• [WHAT YOU WILL DO]
Pull every line from the records that has the word "State" in it.

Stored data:
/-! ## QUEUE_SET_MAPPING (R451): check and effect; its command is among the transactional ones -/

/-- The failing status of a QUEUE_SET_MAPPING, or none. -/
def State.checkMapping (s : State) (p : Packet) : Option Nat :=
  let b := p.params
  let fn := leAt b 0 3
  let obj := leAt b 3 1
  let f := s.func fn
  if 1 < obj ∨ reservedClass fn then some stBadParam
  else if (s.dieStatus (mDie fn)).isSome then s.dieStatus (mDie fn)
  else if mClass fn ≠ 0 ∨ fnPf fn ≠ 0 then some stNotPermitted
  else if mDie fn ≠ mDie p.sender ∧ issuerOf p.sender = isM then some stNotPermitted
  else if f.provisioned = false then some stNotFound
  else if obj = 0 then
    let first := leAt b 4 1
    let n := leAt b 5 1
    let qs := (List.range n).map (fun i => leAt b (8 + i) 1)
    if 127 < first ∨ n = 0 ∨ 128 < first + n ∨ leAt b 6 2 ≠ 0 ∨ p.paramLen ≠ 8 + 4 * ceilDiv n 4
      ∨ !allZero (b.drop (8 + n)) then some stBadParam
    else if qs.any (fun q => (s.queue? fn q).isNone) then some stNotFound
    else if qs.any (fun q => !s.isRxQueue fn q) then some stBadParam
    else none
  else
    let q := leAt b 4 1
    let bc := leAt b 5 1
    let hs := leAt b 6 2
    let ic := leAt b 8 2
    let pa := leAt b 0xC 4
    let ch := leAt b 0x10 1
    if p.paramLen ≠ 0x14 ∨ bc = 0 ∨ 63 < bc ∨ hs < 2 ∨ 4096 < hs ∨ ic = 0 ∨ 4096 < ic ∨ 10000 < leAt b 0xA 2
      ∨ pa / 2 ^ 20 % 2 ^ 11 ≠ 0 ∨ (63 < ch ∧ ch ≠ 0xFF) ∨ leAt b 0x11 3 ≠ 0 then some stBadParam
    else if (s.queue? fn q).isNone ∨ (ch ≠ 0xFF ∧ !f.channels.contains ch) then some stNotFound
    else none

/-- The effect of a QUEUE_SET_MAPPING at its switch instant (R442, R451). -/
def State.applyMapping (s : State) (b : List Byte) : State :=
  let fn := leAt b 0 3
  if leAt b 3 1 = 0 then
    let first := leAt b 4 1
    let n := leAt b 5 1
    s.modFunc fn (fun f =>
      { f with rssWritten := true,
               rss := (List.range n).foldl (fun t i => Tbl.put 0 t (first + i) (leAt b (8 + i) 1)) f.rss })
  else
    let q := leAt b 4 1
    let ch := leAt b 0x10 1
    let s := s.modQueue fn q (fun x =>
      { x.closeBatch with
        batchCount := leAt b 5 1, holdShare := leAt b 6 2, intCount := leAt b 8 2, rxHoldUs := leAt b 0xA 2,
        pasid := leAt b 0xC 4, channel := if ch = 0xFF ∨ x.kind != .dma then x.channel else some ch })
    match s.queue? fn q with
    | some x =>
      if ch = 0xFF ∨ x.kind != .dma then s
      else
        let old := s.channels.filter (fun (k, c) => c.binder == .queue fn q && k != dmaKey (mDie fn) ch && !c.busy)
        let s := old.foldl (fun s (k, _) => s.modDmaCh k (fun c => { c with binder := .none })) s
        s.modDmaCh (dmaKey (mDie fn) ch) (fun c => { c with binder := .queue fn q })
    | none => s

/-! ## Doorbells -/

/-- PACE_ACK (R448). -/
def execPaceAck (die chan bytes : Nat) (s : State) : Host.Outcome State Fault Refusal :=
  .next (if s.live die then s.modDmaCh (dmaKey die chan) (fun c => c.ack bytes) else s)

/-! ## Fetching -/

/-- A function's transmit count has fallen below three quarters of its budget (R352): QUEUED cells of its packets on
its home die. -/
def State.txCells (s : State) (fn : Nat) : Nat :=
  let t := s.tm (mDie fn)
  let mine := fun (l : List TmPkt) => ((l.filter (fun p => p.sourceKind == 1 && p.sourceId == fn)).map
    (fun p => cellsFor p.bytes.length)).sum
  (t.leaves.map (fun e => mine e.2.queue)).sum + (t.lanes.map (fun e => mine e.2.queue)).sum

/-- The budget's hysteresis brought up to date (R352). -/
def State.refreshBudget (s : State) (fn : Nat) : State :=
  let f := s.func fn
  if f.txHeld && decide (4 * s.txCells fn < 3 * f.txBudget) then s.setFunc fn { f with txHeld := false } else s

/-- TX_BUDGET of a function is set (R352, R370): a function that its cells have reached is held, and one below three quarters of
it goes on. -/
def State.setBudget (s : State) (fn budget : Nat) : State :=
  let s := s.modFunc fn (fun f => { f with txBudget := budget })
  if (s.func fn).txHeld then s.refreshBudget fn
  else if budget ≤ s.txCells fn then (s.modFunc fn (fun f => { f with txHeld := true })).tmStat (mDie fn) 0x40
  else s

• [ANSWER SECTION]
def State.checkMapping (s : State) (p : Packet) : Option Nat :=
def State.applyMapping (s : State) (b : List Byte) : State :=
def execPaceAck (die chan bytes : Nat) (s : State) : Host.Outcome State Fault Refusal :=
def State.txCells (s : State) (fn : Nat) : Nat :=
def State.refreshBudget (s : State) (fn : Nat) : State :=
def State.setBudget (s : State) (fn budget : Nat) : State :=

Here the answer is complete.